Now you might be thinking to yourself, there’s no way a Grade 10 student did this level of work. This brings us to the question of our time: what about AI? Misuse of AI is a serious problem for universities and potentially even larger high schools, but in a small environment like VISST it is more straightforward. At the end of the course, I conducted a 1:1 interview with each student, sort of like an oral exam where the topic was their own code. This took about a week of class time for 15 students. Although I cannot say if students got help writing some lines of code – and in fact that is fine by me in some circumstances! – I am confident they understood their code to a level that they could explain and extend it. 

So, did it work? My sense as a teacher is that it did. I also conducted a survey at the end of the course. The class estimated that they learned about as much as they would have in a traditional course, but that the project-based course kindled their interest in computer science much more than a traditional course would have, and much more than they expected at the start. Success! There’s only so much computer science you can learn in a semester, but there’s almost no limit to how much you can learn in a lifetime of enthusiasm. Teaching this way means students may have some holes in their knowledge compared to what a systematic, traditional course would have given them in a 5-month span. But I have the privilege of thinking long-term here. I was able to utilize the flexibility afforded by VISST’s unique environment: logistically (small classes), culturally (highly motivated students), and philosophically (curiosity and enthusiasm are so important but hard to measure, and therefore often overlooked). I’m a happy camper.

I’m especially happy as someone who previously taught computer science at a university, where we worked so hard to improve diversity in the field, but found that students have often solidified their interests by early adulthood. I don’t take for granted the opportunity to have an impact at a younger age and facilitate a positive computing experience for a broad group of students. 

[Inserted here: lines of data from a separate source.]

@[simp] theorem Group.setA_core (g : Group) (i : Nat) (m : Word) (f : Nat → Acc) : (g.setA i m f).core = g.core := by unfold Group.setA; rfl
@[simp] theorem Group.setA_slot (g : Group) (i : Nat) (m : Word) (f : Nat → Acc) : (g.setA i m f).slot = g.slot := by unfold Group.setA; rfl
@[simp] theorem Group.setA_team (g : Group) (i : Nat) (m : Word) (f : Nat → Acc) : (g.setA i m f).team = g.team := by unfold Group.setA; rfl
@[simp] theorem Group.setA_index (g : Group) (i : Nat) (m : Word) (f : Nat → Acc) : (g.setA i m f).index = g.index := by unfold Group.setA; rfl
@[simp] theorem Group.setA_role (g : Group) (i : Nat) (m : Word) (f : Nat → Acc) : (g.setA i m f).role = g.role := by unfold Group.setA; rfl
@[simp] theorem Group.setA_vBud (g : Group) (i : Nat) (m : Word) (f : Nat → Acc) : (g.setA i m f).vBud = g.vBud := by unfold Group.setA; rfl
@[simp] theorem Group.setA_aBud (g : Group) (i : Nat) (m : Word) (f : Nat → Acc) : (g.setA i m f).aBud = g.aBud := by unfold Group.setA; rfl
@[simp] theorem Group.setA_s (g : Group) (i : Nat) (m : Word) (f : Nat → Acc) : (g.setA i m f).s = g.s := by unfold Group.setA; rfl
@[simp] theorem Group.setA_p (g : Group) (i : Nat) (m : Word) (f : Nat → Acc) : (g.setA i m f).p = g.p := by unfold Group.setA; rfl
@[simp] theorem Group.setA_v (g : Group) (i : Nat) (m : Word) (f : Nat → Acc) : (g.setA i m f).v = g.v := by unfold Group.setA; rfl
@[simp] theorem Group.setA_md (g : Group) (i : Nat) (m : Word) (f : Nat → Acc) : (g.setA i m f).md = g.md := by unfold Group.setA; rfl
@[simp] theorem Group.setA_fl (g : Group) (i : Nat) (m : Word) (f : Nat → Acc) : (g.setA i m f).fl = g.fl := by unfold Group.setA; rfl
@[simp] theorem Group.setA_pc (g : Group) (i : Nat) (m : Word) (f : Nat → Acc) : (g.setA i m f).pc = g.pc := by unfold Group.setA; rfl
@[simp] theorem Group.setA_live (g : Group) (i : Nat) (m : Word) (f : Nat → Acc) : (g.setA i m f).live = g.live := by unfold Group.setA; rfl
@[simp] theorem Group.setA_rs (g : Group) (i : Nat) (m : Word) (f : Nat → Acc) : (g.setA i m f).rs = g.rs := by unfold Group.setA; rfl
@[simp] theorem Group.setA_spilled (g : Group) (i : Nat) (m : Word) (f : Nat → Acc) : (g.setA i m f).spilled = g.spilled := by unfold Group.setA; rfl
@[simp] theorem Group.setA_spillBase (g : Group) (i : Nat) (m : Word) (f : Nat → Acc) : (g.setA i m f).spillBase = g.spillBase := by unfold Group.setA; rfl
@[simp] theorem Group.setA_hnd (g : Group) (i : Nat) (m : Word) (f : Nat → Acc) : (g.setA i m f).hnd = g.hnd := by unfold Group.setA; rfl
@[simp] theorem Group.setA_tcause (g : Group) (i : Nat) (m : Word) (f : Nat → Acc) : (g.setA i m f).tcause = g.tcause := by unfold Group.setA; rfl
@[simp] theorem Group.setA_taddr (g : Group) (i : Nat) (m : Word) (f : Nat → Acc) : (g.setA i m f).taddr = g.taddr := by unfold Group.setA; rfl
@[simp] theorem Group.setA_tmask (g : Group) (i : Nat) (m : Word) (f : Nat → Acc) : (g.setA i m f).tmask = g.tmask := by unfold Group.setA; rfl
@[simp] theorem Group.setA_tpc (g : Group) (i : Nat) (m : Word) (f : Nat → Acc) : (g.setA i m f).tpc = g.tpc := by unfold Group.setA; rfl
@[simp] theorem Group.setA_tstep (g : Group) (i : Nat) (m : Word) (f : Nat → Acc) : (g.setA i m f).tstep = g.tstep := by unfold Group.setA; rfl
@[simp] theorem Group.setA_tmd (g : Group) (i : Nat) (m : Word) (f : Nat → Acc) : (g.setA i m f).tmd = g.tmd := by unfold Group.setA; rfl
@[simp] theorem Group.setA_status (g : Group) (i : Nat) (m : Word) (f : Nat → Acc) : (g.setA i m f).status = g.status := by unfold Group.setA; rfl
@[simp] theorem Group.setA_glyph (g : Group) (i : Nat) (m : Word) (f : Nat → Acc) : (g.setA i m f).glyph = g.glyph := by unfold Group.setA; rfl
@[simp] theorem Group.setA_glyphResume (g : Group) (i : Nat) (m : Word) (f : Nat → Acc) : (g.setA i m f).glyphResume = g.glyphResume := by unfold Group.setA; rfl
@[simp] theorem Group.setA_firstFetch (g : Group) (i : Nat) (m : Word) (f : Nat → Acc) : (g.setA i m f).firstFetch = g.firstFetch := by unfold Group.setA; rfl
@[simp] theorem Group.setA_mmas (g : Group) (i : Nat) (m : Word) (f : Nat → Acc) : (g.setA i m f).mmas = g.mmas := by unfold Group.setA; rfl
@[simp] theorem Group.setA_unseen (g : Group) (i : Nat) (m : Word) (f : Nat → Acc) : (g.setA i m f).unseen = g.unseen := by unfold Group.setA; rfl
@[simp] theorem Group.setA_imprecise (g : Group) (i : Nat) (m : Word) (f : Nat → Acc) : (g.setA i m f).imprecise = g.imprecise := by unfold Group.setA; rfl
@[simp] theorem Group.setA_kept (g : Group) (i : Nat) (m : Word) (f : Nat → Acc) : (g.setA i m f).kept = g.kept := by unfold Group.setA; rfl
@[simp] theorem Group.setA_hcall (g : Group) (i : Nat) (m : Word) (f : Nat → Acc) : (g.setA i m f).hcall = g.hcall := by unfold Group.setA; rfl
@[simp] theorem Group.setA_alReads (g : Group) (i : Nat) (m : Word) (f : Nat → Acc) : (g.setA i m f).alReads = g.alReads := by unfold Group.setA; rfl
@[simp] theorem Group.setA_peerData (g : Group) (i : Nat) (m : Word) (f : Nat → Acc) : (g.setA i m f).peerData = g.peerData := by unfold Group.setA; rfl
@[simp] theorem Group.setA_peerFor (g : Group) (i : Nat) (m : Word) (f : Nat → Acc) : (g.setA i m f).peerFor = g.peerFor := by unfold Group.setA; rfl
@[simp] theorem Group.setA_peerOld (g : Group) (i : Nat) (m : Word) (f : Nat → Acc) : (g.setA i m f).peerOld = g.peerOld := by unfold Group.setA; rfl
@[simp] theorem Group.setA_atom (g : Group) (i : Nat) (m : Word) (f : Nat → Acc) : (g.setA i m f).atom = g.atom := by unfold Group.setA; rfl
@[simp] theorem Group.setA_split (g : Group) (i : Nat) (m : Word) (f : Nat → Acc) : (g.setA i m f).split = g.split := by unfold Group.setA; rfl
@[simp] theorem Group.setA_late (g : Group) (i : Nat) (m : Word) (f : Nat → Acc) : (g.setA i m f).late = g.late := by unfold Group.setA; rfl
@[simp] theorem Group.setA_defer (g : Group) (i : Nat) (m : Word) (f : Nat → Acc) : (g.setA i m f).defer = g.defer := by unfold Group.setA; rfl
@[simp] theorem Group.setA_fetched (g : Group) (i : Nat) (m : Word) (f : Nat → Acc) : (g.setA i m f).fetched = g.fetched := by unfold Group.setA; rfl
@[simp] theorem Group.setA_aged (g : Group) (i : Nat) (m : Word) (f : Nat → Acc) : (g.setA i m f).aged = g.aged := by unfold Group.setA; rfl
@[simp] theorem Group.setA_yieldHold (g : Group) (i : Nat) (m : Word) (f : Nat → Acc) : (g.setA i m f).yieldHold = g.yieldHold := by unfold Group.setA; rfl
@[simp] theorem Group.setA_lastIssue (g : Group) (i : Nat) (m : Word) (f : Nat → Acc) : (g.setA i m f).lastIssue = g.lastIssue := by unfold Group.setA; rfl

Of course, there are a few things I would do differently next time. The course included some mini lessons sprinkled throughout: environment management, version control, the DRY principle, object-oriented programming, indirection, documentation, testing, speeding up code, binary representations, floating point errors, and (just for fun) my personal history with computer science starting in the late 1990s. In the future I may front-load some of the key mini-lessons, such as version control, to ensure students start their projects on the right foot. I would also add a couple more checkpoints, such as submitting a draft of their writeup for feedback (most students did this anyway, but not all). Finally, I would love to co-teach this course; though resource-intensive, it is hard to mentor so many different projects across domains from game design to information theory to web development. 

Just like the students’ projects, I don’t know if the course will ever be done or perfected, but I look forward to improving it a little bit every year.